WHAT IS REQUIRED –
Begin at the top of the following data. Copy each line exactly until you have copied the line containing "some .abort => .abort st flags body".

Stored data –
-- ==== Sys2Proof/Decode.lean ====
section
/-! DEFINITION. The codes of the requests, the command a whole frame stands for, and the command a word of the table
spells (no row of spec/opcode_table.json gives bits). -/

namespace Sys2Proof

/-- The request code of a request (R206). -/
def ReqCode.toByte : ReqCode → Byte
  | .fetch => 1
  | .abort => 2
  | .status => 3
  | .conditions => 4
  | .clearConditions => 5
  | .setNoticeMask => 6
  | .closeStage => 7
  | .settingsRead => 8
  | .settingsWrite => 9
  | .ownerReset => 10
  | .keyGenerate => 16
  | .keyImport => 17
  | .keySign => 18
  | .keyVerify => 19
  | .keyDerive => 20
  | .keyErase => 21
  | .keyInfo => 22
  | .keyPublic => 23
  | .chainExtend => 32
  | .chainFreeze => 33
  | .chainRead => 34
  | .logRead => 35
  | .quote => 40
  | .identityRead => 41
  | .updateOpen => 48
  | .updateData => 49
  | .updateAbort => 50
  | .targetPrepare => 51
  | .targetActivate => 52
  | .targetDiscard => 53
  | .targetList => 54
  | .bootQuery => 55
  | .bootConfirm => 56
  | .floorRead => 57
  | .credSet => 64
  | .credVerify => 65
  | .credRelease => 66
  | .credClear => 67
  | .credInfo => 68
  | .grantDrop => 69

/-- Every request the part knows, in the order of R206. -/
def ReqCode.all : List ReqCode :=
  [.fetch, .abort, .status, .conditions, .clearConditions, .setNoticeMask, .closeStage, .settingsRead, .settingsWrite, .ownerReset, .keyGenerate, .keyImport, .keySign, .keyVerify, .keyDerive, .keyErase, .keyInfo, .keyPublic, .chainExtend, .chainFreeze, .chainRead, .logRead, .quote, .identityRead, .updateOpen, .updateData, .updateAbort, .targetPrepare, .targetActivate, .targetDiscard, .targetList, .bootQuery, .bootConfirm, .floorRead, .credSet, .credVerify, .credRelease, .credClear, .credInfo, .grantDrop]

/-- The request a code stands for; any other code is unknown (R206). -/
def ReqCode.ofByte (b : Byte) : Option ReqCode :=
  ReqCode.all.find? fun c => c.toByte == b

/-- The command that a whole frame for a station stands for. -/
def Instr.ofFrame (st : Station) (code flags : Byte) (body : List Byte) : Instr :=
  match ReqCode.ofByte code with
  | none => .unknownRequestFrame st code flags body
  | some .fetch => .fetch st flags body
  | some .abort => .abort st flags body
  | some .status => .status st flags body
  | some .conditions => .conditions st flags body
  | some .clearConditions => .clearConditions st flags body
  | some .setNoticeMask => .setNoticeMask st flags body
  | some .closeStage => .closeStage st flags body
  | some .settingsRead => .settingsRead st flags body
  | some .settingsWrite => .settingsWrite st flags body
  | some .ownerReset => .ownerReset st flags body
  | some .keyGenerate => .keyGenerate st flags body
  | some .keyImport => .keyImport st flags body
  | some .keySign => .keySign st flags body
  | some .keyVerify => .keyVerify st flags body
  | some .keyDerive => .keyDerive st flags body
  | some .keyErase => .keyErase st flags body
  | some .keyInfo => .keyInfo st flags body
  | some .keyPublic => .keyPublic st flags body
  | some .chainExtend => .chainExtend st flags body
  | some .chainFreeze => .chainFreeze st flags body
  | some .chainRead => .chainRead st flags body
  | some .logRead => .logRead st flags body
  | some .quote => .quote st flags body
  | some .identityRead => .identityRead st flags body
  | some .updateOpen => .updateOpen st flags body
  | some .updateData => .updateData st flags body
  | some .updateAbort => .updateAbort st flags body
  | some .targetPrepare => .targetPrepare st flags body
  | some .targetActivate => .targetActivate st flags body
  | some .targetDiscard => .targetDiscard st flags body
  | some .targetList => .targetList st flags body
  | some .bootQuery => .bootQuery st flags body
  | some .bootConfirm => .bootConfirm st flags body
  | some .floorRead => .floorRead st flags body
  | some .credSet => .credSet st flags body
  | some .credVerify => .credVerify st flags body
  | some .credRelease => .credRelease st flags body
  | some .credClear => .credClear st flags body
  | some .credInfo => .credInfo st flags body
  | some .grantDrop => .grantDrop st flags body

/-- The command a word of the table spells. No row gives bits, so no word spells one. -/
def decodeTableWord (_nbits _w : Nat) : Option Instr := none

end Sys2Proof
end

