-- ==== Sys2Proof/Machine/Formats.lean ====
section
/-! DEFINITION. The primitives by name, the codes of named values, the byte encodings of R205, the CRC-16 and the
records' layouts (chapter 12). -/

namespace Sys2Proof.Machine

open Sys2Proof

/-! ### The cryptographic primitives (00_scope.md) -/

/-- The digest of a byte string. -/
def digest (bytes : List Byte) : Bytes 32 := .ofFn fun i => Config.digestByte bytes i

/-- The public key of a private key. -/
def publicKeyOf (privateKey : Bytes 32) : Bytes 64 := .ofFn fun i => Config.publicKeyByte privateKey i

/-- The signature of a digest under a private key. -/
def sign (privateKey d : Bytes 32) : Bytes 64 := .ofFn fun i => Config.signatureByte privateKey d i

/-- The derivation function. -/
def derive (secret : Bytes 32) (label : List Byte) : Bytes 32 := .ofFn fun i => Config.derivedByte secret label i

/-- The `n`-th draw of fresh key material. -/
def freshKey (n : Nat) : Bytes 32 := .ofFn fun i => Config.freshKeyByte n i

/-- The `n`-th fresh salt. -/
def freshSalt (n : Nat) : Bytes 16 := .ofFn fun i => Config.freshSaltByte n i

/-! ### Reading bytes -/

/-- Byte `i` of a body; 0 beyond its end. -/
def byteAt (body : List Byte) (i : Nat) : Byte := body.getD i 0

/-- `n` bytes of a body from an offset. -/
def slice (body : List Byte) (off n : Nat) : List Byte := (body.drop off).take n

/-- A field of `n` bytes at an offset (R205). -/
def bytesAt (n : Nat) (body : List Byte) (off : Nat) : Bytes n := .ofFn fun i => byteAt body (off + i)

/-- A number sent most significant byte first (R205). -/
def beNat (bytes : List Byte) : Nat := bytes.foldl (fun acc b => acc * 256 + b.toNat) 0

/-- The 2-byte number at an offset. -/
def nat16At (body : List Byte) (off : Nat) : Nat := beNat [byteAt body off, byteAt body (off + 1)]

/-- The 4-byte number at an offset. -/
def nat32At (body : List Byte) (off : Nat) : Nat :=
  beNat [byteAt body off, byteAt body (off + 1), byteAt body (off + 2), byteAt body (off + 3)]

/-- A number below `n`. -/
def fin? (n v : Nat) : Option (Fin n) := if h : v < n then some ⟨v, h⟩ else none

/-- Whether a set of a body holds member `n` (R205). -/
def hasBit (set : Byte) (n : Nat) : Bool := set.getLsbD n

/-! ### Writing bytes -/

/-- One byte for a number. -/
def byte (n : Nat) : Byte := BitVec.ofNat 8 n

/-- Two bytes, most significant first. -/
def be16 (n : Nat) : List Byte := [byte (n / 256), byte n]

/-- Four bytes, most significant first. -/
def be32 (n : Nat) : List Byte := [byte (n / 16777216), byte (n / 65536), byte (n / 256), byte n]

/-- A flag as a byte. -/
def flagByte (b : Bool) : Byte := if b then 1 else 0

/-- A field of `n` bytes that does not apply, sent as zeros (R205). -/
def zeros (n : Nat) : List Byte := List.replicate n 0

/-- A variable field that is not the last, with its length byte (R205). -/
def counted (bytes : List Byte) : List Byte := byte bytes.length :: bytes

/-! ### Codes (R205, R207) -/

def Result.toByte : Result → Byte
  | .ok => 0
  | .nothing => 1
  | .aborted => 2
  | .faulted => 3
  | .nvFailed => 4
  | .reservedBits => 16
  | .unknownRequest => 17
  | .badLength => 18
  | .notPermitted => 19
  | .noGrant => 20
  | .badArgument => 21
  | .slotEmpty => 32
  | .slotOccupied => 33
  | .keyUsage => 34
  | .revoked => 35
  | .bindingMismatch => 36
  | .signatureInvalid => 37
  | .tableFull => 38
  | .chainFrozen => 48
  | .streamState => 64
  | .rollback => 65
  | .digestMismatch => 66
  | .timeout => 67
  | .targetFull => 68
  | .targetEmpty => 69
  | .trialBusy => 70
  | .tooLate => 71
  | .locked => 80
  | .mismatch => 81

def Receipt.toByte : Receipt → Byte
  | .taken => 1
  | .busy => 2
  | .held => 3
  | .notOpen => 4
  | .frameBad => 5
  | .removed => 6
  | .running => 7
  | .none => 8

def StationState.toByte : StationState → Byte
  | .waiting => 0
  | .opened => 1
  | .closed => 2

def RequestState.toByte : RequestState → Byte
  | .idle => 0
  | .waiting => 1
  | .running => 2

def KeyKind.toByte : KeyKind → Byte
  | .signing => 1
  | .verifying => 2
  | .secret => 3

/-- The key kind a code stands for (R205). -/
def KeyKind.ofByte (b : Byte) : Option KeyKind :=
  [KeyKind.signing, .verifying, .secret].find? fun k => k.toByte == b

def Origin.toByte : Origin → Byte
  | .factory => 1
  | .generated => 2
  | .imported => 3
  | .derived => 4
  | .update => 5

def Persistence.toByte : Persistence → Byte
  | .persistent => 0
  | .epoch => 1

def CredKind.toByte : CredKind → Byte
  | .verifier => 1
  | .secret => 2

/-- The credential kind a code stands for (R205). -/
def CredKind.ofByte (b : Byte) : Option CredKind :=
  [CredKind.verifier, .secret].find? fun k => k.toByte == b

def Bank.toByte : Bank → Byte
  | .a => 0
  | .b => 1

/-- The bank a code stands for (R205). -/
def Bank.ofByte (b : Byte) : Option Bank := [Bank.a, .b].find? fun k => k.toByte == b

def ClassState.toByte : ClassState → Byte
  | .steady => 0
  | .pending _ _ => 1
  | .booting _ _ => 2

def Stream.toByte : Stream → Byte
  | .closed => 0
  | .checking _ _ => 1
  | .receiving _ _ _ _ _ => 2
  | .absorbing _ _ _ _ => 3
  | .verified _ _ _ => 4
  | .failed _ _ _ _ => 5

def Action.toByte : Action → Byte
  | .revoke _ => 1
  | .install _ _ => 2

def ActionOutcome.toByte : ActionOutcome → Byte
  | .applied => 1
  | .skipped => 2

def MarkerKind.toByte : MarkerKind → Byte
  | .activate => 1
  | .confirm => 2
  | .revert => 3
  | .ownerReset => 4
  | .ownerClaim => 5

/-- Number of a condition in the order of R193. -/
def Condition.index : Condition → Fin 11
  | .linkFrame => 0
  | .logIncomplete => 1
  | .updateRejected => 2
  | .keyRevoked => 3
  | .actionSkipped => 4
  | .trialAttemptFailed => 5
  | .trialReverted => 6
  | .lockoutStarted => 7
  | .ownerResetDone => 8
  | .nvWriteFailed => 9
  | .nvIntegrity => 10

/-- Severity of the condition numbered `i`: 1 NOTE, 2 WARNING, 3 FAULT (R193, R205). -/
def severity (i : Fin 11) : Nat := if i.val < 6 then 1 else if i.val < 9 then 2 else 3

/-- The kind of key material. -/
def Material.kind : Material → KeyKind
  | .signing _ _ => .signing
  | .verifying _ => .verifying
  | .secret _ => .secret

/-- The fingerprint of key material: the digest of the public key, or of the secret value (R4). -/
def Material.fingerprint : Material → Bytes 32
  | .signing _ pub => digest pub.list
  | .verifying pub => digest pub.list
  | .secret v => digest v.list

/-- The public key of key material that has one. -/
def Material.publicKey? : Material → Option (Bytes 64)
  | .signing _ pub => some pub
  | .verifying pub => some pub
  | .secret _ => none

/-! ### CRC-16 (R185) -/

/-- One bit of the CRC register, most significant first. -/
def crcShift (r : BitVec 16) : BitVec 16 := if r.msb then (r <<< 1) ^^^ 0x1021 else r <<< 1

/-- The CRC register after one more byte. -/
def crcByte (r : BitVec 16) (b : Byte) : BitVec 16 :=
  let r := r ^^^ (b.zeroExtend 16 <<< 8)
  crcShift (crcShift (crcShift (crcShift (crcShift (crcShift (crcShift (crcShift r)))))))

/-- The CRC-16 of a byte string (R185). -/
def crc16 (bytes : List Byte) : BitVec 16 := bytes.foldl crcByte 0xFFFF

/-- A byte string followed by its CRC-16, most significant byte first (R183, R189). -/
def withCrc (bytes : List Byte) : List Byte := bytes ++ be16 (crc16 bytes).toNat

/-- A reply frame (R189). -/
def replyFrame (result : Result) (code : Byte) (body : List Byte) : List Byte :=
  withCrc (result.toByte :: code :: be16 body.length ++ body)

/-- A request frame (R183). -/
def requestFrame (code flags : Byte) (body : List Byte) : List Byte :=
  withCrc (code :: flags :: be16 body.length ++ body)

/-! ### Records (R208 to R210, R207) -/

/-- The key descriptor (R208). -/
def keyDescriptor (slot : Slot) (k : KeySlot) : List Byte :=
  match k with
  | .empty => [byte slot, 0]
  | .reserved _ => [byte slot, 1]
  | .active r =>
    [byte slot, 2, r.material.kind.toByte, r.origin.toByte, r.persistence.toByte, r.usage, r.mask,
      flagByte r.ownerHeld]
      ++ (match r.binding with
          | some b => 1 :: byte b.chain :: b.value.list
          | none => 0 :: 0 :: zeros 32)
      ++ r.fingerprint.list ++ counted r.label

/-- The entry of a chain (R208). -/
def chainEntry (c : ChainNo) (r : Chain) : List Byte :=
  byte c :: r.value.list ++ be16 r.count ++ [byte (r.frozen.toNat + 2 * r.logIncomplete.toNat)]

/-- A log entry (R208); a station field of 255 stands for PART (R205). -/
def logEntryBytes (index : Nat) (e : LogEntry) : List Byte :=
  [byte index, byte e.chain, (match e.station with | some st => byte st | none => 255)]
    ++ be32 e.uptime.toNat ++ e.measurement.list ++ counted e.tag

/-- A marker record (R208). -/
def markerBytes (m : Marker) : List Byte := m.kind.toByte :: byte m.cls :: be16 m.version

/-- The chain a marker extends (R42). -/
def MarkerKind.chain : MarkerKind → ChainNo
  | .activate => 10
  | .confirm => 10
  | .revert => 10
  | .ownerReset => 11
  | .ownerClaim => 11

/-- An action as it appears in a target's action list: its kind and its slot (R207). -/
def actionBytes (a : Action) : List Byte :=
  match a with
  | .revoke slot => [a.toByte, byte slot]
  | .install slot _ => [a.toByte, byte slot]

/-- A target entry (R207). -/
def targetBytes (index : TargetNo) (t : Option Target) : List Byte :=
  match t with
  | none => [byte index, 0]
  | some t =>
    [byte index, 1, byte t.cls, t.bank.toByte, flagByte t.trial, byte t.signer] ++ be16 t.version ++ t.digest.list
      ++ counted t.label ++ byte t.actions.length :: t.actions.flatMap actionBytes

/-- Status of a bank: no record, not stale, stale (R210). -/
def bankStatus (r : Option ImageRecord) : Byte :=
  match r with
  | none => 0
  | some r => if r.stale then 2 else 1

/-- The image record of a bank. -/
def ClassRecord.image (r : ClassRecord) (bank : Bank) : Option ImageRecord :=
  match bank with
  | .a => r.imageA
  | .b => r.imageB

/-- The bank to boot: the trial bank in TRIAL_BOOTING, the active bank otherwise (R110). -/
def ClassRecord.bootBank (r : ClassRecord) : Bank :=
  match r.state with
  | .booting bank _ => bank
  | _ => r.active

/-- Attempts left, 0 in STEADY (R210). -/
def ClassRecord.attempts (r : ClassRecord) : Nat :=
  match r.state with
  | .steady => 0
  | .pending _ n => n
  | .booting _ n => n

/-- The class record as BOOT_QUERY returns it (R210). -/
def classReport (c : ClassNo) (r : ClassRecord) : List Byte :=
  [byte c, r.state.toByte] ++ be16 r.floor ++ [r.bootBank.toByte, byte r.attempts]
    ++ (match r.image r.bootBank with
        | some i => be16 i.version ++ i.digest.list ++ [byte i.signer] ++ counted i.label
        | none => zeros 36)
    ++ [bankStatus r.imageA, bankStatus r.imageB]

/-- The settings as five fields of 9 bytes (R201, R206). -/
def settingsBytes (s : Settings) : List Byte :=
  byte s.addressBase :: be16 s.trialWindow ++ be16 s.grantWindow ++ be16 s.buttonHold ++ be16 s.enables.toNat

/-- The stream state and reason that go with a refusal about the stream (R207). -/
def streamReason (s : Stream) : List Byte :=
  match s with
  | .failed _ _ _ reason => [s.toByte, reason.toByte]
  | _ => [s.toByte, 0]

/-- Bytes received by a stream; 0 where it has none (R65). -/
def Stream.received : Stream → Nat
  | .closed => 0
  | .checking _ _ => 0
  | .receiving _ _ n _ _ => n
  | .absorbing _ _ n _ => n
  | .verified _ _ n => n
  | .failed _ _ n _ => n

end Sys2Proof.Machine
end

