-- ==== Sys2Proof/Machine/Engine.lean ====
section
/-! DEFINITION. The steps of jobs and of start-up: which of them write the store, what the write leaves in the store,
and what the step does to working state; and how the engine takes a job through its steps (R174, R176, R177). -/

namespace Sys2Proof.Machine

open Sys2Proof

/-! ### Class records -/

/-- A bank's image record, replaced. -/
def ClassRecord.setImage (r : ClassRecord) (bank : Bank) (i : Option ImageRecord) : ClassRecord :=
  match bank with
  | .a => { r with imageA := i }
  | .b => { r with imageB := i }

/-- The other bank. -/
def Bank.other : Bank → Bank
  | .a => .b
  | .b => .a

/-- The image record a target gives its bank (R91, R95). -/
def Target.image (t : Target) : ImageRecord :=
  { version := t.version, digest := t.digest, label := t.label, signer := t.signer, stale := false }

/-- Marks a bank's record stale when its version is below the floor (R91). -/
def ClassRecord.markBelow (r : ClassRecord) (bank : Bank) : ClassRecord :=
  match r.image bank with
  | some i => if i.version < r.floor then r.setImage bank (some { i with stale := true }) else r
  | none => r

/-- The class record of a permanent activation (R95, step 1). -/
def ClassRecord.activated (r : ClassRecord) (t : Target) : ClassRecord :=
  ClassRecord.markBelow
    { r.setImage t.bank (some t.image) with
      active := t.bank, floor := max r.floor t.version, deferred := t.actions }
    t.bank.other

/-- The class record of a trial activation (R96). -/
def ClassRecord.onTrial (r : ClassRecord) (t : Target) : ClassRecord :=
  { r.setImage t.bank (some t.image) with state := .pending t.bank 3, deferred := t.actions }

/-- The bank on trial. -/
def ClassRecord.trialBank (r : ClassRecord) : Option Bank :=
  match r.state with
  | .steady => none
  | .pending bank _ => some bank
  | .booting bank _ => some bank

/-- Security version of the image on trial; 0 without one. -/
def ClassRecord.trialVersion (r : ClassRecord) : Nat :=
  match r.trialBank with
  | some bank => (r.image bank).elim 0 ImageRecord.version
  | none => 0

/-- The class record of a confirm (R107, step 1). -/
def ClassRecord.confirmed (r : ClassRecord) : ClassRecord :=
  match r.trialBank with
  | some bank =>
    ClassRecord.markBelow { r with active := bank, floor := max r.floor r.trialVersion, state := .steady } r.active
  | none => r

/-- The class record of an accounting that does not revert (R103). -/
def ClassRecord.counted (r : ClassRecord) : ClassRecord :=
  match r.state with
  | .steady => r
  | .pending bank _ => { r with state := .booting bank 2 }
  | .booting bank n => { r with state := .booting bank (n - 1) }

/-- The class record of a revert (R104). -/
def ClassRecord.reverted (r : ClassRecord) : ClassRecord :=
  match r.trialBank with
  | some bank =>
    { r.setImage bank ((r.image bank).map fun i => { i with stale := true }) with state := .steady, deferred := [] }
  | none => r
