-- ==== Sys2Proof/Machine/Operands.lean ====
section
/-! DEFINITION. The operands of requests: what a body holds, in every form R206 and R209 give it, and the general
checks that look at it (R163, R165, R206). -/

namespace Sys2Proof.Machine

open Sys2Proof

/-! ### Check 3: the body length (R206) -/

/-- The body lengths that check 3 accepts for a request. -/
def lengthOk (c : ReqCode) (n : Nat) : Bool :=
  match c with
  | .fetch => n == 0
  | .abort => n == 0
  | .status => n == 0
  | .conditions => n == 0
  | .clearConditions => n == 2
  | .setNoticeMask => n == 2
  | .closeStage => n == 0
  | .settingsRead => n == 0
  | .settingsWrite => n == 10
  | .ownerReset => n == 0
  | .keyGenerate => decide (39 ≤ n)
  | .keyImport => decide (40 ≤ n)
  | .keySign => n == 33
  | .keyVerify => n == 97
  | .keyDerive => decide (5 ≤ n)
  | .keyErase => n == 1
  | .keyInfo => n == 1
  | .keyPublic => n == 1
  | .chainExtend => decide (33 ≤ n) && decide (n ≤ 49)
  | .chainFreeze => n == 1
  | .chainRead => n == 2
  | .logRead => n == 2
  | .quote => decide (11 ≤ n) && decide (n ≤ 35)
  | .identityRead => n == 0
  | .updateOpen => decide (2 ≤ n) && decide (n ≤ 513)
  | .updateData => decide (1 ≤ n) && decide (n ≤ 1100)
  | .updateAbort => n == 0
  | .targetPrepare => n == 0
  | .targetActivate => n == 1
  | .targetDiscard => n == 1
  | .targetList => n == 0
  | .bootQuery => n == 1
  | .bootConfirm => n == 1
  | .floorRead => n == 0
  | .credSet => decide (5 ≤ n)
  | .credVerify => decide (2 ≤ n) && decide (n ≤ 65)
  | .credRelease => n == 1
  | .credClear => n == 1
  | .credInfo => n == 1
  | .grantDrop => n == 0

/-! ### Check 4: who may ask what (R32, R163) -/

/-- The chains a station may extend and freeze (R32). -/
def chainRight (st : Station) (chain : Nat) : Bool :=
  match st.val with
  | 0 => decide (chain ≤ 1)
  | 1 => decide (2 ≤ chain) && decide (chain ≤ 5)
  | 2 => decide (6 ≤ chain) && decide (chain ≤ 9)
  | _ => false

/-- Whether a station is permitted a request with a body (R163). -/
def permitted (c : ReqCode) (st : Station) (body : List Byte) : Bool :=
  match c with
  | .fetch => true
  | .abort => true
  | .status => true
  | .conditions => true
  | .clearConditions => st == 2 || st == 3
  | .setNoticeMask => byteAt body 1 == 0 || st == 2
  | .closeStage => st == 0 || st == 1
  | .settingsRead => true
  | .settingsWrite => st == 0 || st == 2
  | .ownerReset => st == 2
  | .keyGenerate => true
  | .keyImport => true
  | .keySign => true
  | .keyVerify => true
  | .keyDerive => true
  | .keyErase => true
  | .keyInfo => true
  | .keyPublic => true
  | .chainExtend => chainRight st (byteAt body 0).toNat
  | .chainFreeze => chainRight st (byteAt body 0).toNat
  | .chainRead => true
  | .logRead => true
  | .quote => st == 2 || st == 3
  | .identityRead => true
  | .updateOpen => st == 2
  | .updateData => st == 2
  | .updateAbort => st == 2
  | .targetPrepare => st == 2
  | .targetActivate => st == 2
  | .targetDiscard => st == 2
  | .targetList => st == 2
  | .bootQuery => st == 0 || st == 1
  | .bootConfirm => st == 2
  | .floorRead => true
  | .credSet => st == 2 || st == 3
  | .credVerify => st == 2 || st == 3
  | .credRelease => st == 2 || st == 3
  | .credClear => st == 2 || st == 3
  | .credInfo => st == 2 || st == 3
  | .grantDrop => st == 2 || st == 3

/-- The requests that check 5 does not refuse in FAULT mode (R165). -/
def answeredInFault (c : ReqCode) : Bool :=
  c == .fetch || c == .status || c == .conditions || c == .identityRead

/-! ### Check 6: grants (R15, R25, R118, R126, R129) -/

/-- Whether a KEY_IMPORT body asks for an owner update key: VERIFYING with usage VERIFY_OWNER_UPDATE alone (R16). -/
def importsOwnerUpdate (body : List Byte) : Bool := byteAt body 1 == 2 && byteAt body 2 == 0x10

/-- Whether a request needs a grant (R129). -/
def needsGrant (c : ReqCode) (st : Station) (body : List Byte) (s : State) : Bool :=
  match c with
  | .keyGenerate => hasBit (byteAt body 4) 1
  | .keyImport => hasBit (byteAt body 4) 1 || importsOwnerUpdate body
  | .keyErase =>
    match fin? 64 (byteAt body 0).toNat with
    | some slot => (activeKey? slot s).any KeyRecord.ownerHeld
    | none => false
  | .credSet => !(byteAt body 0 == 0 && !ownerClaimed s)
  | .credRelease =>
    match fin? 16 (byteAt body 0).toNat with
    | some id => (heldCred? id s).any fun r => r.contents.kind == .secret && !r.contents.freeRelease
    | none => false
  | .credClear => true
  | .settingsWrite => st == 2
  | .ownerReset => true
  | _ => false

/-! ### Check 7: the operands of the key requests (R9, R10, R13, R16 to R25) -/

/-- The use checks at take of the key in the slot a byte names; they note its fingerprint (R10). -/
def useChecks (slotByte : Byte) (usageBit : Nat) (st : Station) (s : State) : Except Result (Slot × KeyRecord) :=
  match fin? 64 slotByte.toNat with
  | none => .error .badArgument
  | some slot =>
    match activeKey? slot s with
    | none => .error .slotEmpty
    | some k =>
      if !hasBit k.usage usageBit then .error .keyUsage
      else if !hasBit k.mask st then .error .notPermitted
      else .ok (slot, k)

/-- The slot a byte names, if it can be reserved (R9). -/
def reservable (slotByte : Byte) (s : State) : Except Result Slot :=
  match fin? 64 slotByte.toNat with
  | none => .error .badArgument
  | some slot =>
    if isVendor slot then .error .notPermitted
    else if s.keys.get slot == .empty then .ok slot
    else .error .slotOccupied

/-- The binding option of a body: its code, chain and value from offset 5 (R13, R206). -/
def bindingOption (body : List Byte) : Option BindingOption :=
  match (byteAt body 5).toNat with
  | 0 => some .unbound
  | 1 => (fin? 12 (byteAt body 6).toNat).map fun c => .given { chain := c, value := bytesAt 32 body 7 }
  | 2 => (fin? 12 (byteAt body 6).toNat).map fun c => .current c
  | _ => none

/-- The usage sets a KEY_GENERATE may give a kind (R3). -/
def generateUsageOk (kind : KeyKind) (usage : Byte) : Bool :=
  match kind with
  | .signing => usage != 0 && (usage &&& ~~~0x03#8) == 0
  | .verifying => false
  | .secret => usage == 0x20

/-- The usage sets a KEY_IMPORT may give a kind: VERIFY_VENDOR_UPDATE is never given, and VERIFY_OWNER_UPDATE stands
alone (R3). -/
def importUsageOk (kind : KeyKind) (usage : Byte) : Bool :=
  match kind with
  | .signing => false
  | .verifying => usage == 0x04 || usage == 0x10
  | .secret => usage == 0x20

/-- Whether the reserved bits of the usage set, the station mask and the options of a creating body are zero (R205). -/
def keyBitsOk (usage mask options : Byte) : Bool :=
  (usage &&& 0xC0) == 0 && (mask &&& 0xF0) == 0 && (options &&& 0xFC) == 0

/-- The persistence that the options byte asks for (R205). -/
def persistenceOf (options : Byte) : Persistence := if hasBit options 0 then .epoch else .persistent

PROBLEM SOLUTION –
-- ==== Sys2Proof/Decode.lean ====
section
/-! DEFINITION. The codes of the requests, the command a whole frame stands for, and the command a word of the table
spells (no row of spec/opcode_table.json gives bits). -/

namespace Sys2Proof

/-- The request code of a request (R206). -/
def ReqCode.toByte : ReqCode → Byte
  | .fetch => 1
  | .abort => 2
  | .status => 3
  | .conditions => 4
  | .clearConditions => 5
  | .setNoticeMask => 6
  | .closeStage => 7
  | .settingsRead => 8
  | .settingsWrite => 9
  | .ownerReset => 10
  | .keyGenerate => 16
  | .keyImport => 17
  | .keySign => 18
  | .keyVerify => 19
  | .keyDerive => 20
  | .keyErase => 21
  | .keyInfo => 22
  | .keyPublic => 23
  | .chainExtend => 32
  | .chainFreeze => 33
  | .chainRead => 34
  | .logRead => 35
  | .quote => 40
  | .identityRead => 41
  | .updateOpen => 48
  | .updateData => 49
  | .updateAbort => 50
  | .targetPrepare => 51
  | .targetActivate => 52
  | .targetDiscard => 53
  | .targetList => 54
  | .bootQuery => 55
  | .bootConfirm => 56
  | .floorRead => 57
  | .credSet => 64
  | .credVerify => 65
  | .credRelease => 66
  | .credClear => 67
  | .credInfo => 68
  | .grantDrop => 69

/-- Every request the part knows, in the order of R206. -/
def ReqCode.all : List ReqCode :=
  [.fetch, .abort, .status, .conditions, .clearConditions, .setNoticeMask, .closeStage, .settingsRead, .settingsWrite, .ownerReset, .keyGenerate, .keyImport, .keySign, .keyVerify, .keyDerive, .keyErase, .keyInfo, .keyPublic, .chainExtend, .chainFreeze, .chainRead, .logRead, .quote, .identityRead, .updateOpen, .updateData, .updateAbort, .targetPrepare, .targetActivate, .targetDiscard, .targetList, .bootQuery, .bootConfirm, .floorRead, .credSet, .credVerify, .credRelease, .credClear, .credInfo, .grantDrop]

/-- The request a code stands for; any other code is unknown (R206). -/
def ReqCode.ofByte (b : Byte) : Option ReqCode :=
  ReqCode.all.find? fun c => c.toByte == b

/-- The command that a whole frame for a station stands for. -/
def Instr.ofFrame (st : Station) (code flags : Byte) (body : List Byte) : Instr :=
  match ReqCode.ofByte code with
  | none => .unknownRequestFrame st code flags body
  | some .fetch => .fetch st flags body
  | some .abort => .abort st flags body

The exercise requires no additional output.